My mom once taught me about the value of hearing another’s perspective. She said, “imagine two people are standing and facing one another. There is a copy of Time magazine between them. Both agree that the magazine is Time Magazine. One person is describing what he sees as the front cover, the other person is describing the back cover. Both parties are correct. They just have a different perspective from where they are standing. But to learn about their view, broadens our minds and makes us more open to understanding.
I had a boyfriend (once, a very long time ago.). He took me to his Baptist church in the Deep South. That day, they preached about the evils of homosexuality and the sin of Sodom. I listened, without judgment and I learned about the world from their perspective. Even though I didn’t agree with it, I didn’t argue nor try to change anyone. It was an important lesson in hearing another point of view and it didn’t diminish my own.  (But um, yeah, we did eventually break up.)
In our society today – we are so quick to make the other person ‘wrong’ for articulating their point of view. Especially when it doesn’t jive with ours. We have lost the openness and ability to have reasonable discourse. This makes us feel isolated and alone.

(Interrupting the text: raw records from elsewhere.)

-- ==== Sys2Proof/Tests/Slice0.lean ====
section
/-! SUPPORT. The model's own tests: ill-formed words, decoding of words written out from spec/30_encoding.md, one step
against the vectors of spec/95_test_vectors.md (named by their ids), and for every statement with hypotheses a concrete
input that meets them. -/

namespace Sys2Proof.Tests

open Sys2Proof Sys2Proof.Machine

/-! ### Well-formedness -/

theorem test_wf_legal_word : (⟨0x15#8, true, 0#23⟩ : CmdFields).wellFormed = true := by decide

theorem test_wf_refuses_opcode :
    (⟨0x22#8, false, 0#23⟩ : CmdFields).opAssigned = false ∧ (⟨0x22#8, false, 0#23⟩ : CmdFields).wellFormed = false := by
  decide

theorem test_wf_refuses_lenient :
    (⟨0x10#8, true, 0#23⟩ : CmdFields).lenientAllowed = false ∧
    (⟨0x10#8, true, 0#23⟩ : CmdFields).wellFormed = false := by decide

theorem test_wf_refuses_zero_field :
    (⟨0x10#8, false, 1#23⟩ : CmdFields).zeroClear = false ∧ (⟨0x10#8, false, 1#23⟩ : CmdFields).wellFormed = false := by
  decide

/-! ### Decoding: words written out bit by bit from R84 and R85 (OP in 7:0, L in 8, ZERO in 31:9) -/

theorem test_decode_nop : decode 0b00000000000000000000000_0_00000000#32 = .ok .nop := rfl
theorem test_decode_clear : decode 0b00000000000000000000000_0_00000001#32 = .ok .clear := rfl
theorem test_decode_freq : decode 0b00000000000000000000000_0_00010000#32 = .ok .freq := rfl
theorem test_decode_tree : decode 0b00000000000000000000000_0_00010001#32 = .ok .tree := rfl
theorem test_decode_codes : decode 0b00000000000000000000000_0_00010010#32 = .ok .codes := rfl
theorem test_decode_pack : decode 0b00000000000000000000000_0_00010011#32 = .ok .pack := rfl
theorem test_decode_load : decode 0b00000000000000000000000_0_00010100#32 = .ok .load := rfl
theorem test_decode_walk : decode 0b00000000000000000000000_0_00010101#32 = .ok (.walk false) := rfl
theorem test_decode_walk_l : decode 0b00000000000000000000000_1_00010101#32 = .ok (.walk true) := rfl
theorem test_decode_compress : decode 0b00000000000000000000000_0_00100000#32 = .ok .compress := rfl
theorem test_decode_decompress : decode 0b00000000000000000000000_0_00100001#32 = .ok (.decompress false) := rfl
theorem test_decode_decompress_l : decode 0b00000000000000000000000_1_00100001#32 = .ok (.decompress true) := rfl

/-- VX6, VX5, VX9 and VX13: illegal words. -/
theorem test_decode_rejects :
    decode 0x00000002#32 = .error .opcodeUnassigned ∧ decode 0x00000101#32 = .error .lenientNotAllowed ∧
    decode 0x80000010#32 = .error .zeroFieldNotZero ∧ decode 0x00000215#32 = .error .zeroFieldNotZero :=
  ⟨rfl, rfl, rfl, rfl⟩

theorem test_table_word : decodeTableWord 32 0x115 = some (.walk true) ∧ decodeTableWord 32 0x110 = none := by decide

/-! ### Small states -/

/-- The next state of an outcome, or the state given. -/
def after (o : Host.Outcome State Fault Refusal) (d : State) : State :=
  match o with
  | .next t => t
  | .fault _ => d
  | .refused _ => d

/-- The outcome is a next state. -/
def isNext (o : Host.Outcome State Fault Refusal) : Bool :=
  match o with
  | .next _ => true
  | .fault _ => false
  | .refused _ => false

theorem isNext_eq {o : Host.Outcome State Fault Refusal} (d : State) (h : isNext o = true) : o = .next (after o d) := by
  cases o <;> first | rfl | cases h

theorem isNext_of {o : Host.Outcome State Fault Refusal} (h : isNext o = true) : ∃ t, o = .next t :=
  ⟨_, isNext_eq State.reset h⟩

/-- A buffer's memory holding the bytes from offset 0. -/
def bytesFrom (bs : List Byte) : Mem := bs.zipIdx.map fun p => (p.2, p.1)

/-- The reset state with capacities of `ic` and `oc` bytes and an input in IBUF. -/
def withInput (ic oc : Nat) (bs : List Byte) : State :=
  { State.reset with inCap := ic, outCap := oc, ibuf := bytesFrom bs, inLen := BitVec.ofNat 32 bs.length }

/-- The word accepted in `s` (R81), its completion due in the next cycle. -/
def pending (w : Word) (s : State) : State := { accept w s with busycnt := 1 }

/-- A command accepted and completed. -/
def did (i : Instr) (s : State) : State := after (exec i (pending (encode i) s)) s

/-- The inputs of the vectors. -/
def scen : List Byte := List.replicate 10 0x00#8 ++ List.replicate 5 0x01#8
def abra : List Byte := [0x61#8, 0x62#8, 0x72#8, 0x61#8, 0x63#8, 0x61#8, 0x64#8, 0x61#8, 0x62#8, 0x72#8, 0x61#8]
def envScen : List Byte :=
  [0x02#8, 0x00#8, 0x01#8, 0x05#8, 0x00#8, 0x00#8, 0x00#8, 0x00#8, 0x0A#8, 0x00#8, 0x00#8, 0x00#8, 0x0F#8, 0x00#8,
   0x00#8, 0x00#8, 0xFF#8, 0x03#8]
/-- ENV_ABRA up to B, then B and a payload (VW1 to VW10). -/
def envAbra (b : Nat) (payload : List Byte) : List Byte :=
  [0x05#8, 0x00#8, 0x63#8, 0x01#8, 0x00#8, 0x00#8, 0x00#8, 0x64#8, 0x01#8, 0x00#8, 0x00#8, 0x00#8, 0x62#8, 0x02#8,
   0x00#8, 0x00#8, 0x00#8, 0x72#8, 0x02#8, 0x00#8, 0x00#8, 0x00#8, 0x61#8, 0x05#8, 0x00#8, 0x00#8, 0x00#8] ++
  bytes32 b ++ payload
/-- The envelope of AAA with a payload byte (VW11 has 0x02). -/
def envA (payload : Byte) : List Byte :=
  [0x01#8, 0x00#8, 0x41#8, 0x03#8, 0x00#8, 0x00#8, 0x00#8, 0x03#8, 0x00#8, 0x00#8, 0x00#8, payload]

/-- The states of the vector V1 on the way. -/
def idle0 : State := withInput 64 64 scen
def scenFt : State := did .freq idle0
def scenTree : State := did .tree scenFt
def scenCt : State := did .codes scenTree
def scenPack : State := did .pack scenCt
def envIn : State := withInput 64 64 envScen
def envLd : State := did .load envIn
def envTree : State := did .tree envLd
/-- VF6: FREQ on the reset state. -/
def emptyErr : State := did .freq (withInput 64 64 [])

/-! ### Port and issue -/

/-- VX1, VX2: NOP changes nothing. -/
theorem test_nop : statusWord (after (exec .nop scenPack) idle0) = 0x13000072#32 := by decide

/-- VX3: CLEAR. -/
theorem test_clear :
    statusWord (after (exec .clear scenPack) idle0) = 0#32 ∧ (after (exec .clear scenPack) idle0).inLen = 15#32 ∧
    (after (exec .clear scenPack) idle0).outLen = 0#32 := by decide

/-- VX4: 0x00000100 is accepted and completes with ERR_ILLCMD. -/
theorem test_illcmd :
    statusWord (after (step (pending 0x100#32 idle0)) idle0) = 0x00080004#32 ∧
    (after (step (pending 0x100#32 idle0)) idle0).errInfo = 0x100#32 := by decide

/-- VX14: a command in the ERROR state is refused. -/
theorem test_refused :
    statusWord emptyErr = 0x10010004#32 ∧
    statusWord (after (portTxn (.write (regAddr .cmd) 0x20#32) emptyErr) idle0) = 0x1001000C#32 := by decide

/-- VR3: a locked read while BUSY answers err 1 and sets OVR. -/
theorem test_busy_lock :
    (after (step { pending 0x20#32 idle0 with busycnt := 9, script := [.txn (.read (regAddr .inLen))] }) idle0).resp =
      some ⟨0#32, true⟩ ∧
    statusWord (after (step { pending 0x20#32 idle0 with
      busycnt := 9, script := [.txn (.read (regAddr .inLen))] }) idle0) = 0x20000009#32 := by decide

/-- VR4: a reset in the middle of COMPRESS. -/
theorem test_reset_cycle :
    statusWord (after (step { pending 0x20#32 idle0 with busycnt := 9, script := [.rst none] }) idle0) = 0#32 ∧
    (after (step { pending 0x20#32 idle0 with busycnt := 9, script := [.rst none] }) idle0).ibufByte 14 = 0x01#8 := by
  decide

/-- The word placed by `withFetchWord` runs in the very next step from reset (VF6, VX1). -/
theorem test_fetch_word :
    statusWord (after (step (State.reset.withFetchWord 32 0x10)) idle0) = 0x10010004#32 ∧
    statusWord (after (step (State.reset.withFetchWord 32 0x00)) idle0) = 0#32 := by decide

/-! ### The units -/

/-- VF1. -/
theorem test_freq : statusWord scenFt = 0x10000012#32 ∧ scenFt.ftList = [⟨0x01#8, 5#32⟩, ⟨0x00#8, 10#32⟩] := by decide

/-- VF2: equal counts stay in order of first occurrence. -/
theorem test_freq_ties :
    (did .freq (withInput 64 64 [0x03#8, 0x02#8, 0x01#8])).ftList =
      [⟨0x03#8, 1#32⟩, ⟨0x02#8, 1#32⟩, ⟨0x01#8, 1#32⟩] := by decide

/-- V1: the tree. -/
theorem test_tree :
    statusWord scenTree = 0x11000032#32 ∧ treeInfoWord scenTree = 0x00030002#32 ∧
    nodeWinWord scenTree 0#9 = 0x019FF1FF#32 ∧ nodeWinWord scenTree 2#9 = 0x00001000#32 := by decide

/-- VT7: the carried node goes behind the merged ones. -/
theorem test_tree_carry :
    ((buildTree ((List.range 7).map (BitVec.ofNat 8))).map fun b => b.arena.drop 7) =
      some [innerNode 0#9 1#9, innerNode 2#9 3#9, innerNode 4#9 5#9, innerNode 7#9 8#9, innerNode 9#9 6#9,
        innerNode 10#9 11#9] := by decide

/-- V1: the codes. -/
theorem test_codes :
    statusWord scenCt = 0x12000072#32 ∧ ctWinWord scenCt 0x01#8 = 0x8100#32 ∧ ctWinWord scenCt 0x00#8 = 0x8101#32 ∧
    ctWinWord scenCt 0x02#8 = 0#32 := by decide

/-- V2: the codes of ABRA, a 1 bit appended at its own position. -/
theorem test_codes_abra :
    let s := did .codes (did .tree (did .freq (withInput 64 64 abra)))
    ctWinWord s 0x64#8 = 0x8304#32 ∧ ctWinWord s 0x72#8 = 0x8306#32 := by decide

/-- V1: the envelope. -/
theorem test_pack :
    statusWord scenPack = 0x13000072#32 ∧ scenPack.encBits = 15#32 ∧ scenPack.obufBytes 18 = envScen := by decide

/-- P6: the payload byte completed by input byte 7 does not fit 16 bytes. -/
theorem test_pack_overflow :
    let s := did .pack { scenCt with outCap := 16 }
    s.err = .overflow ∧ s.errInfo = 7#32 ∧ s.outLen = 0#32 := by decide

/-- V1, decode side. -/
theorem test_load :
    statusWord envLd = 0x14000092#32 ∧ envLd.decBits = 15#32 ∧ envLd.payBase = 16#32 ∧ envLd.ftN = 2#9 := by decide

/-- A padding bit of the last payload byte is 1 (R91 (h)). -/
theorem test_load_padding :
    let s := did .load (withInput 64 64 (envA 0x08#8))
    s.err = .envelope ∧ s.errInfo = 11#32 := by decide

/-- V1, decode side: WALK. -/
theorem test_walk :
    statusWord (did (.walk false) envTree) = 0x150000B2#32 ∧ (did (.walk false) envTree).obufBytes 15 = scen := by decide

In the olden days, we were able to discuss things with those who did not share our perspective. Sure, we’d argue, we’d disagree, but we didn’t “unfriend” them. Part of the problem in today’s discourse is, we are posting our opinion, we aren’t looking at a person, face to face. We lose the ability to see nuance and ready body language. And we sometimes lose the ability to see that it’s another human being standing before us.
I take great comfort in the prayer of St. Francis of Assisi who said in his Peace Prayer:
“Grant that I may not so much seek to be consoled, as to console; to be understood, as to understand; to be loved, as to love; for it is in giving that we receive, it is in pardoning that we are pardoned.”
The reward for listening to opposing views is:
that we gain an opportunity to be open,
we can have compassion
to be understanding. And in this way, we will be more at peace.
Do you have the grace to allow others to have their perspective?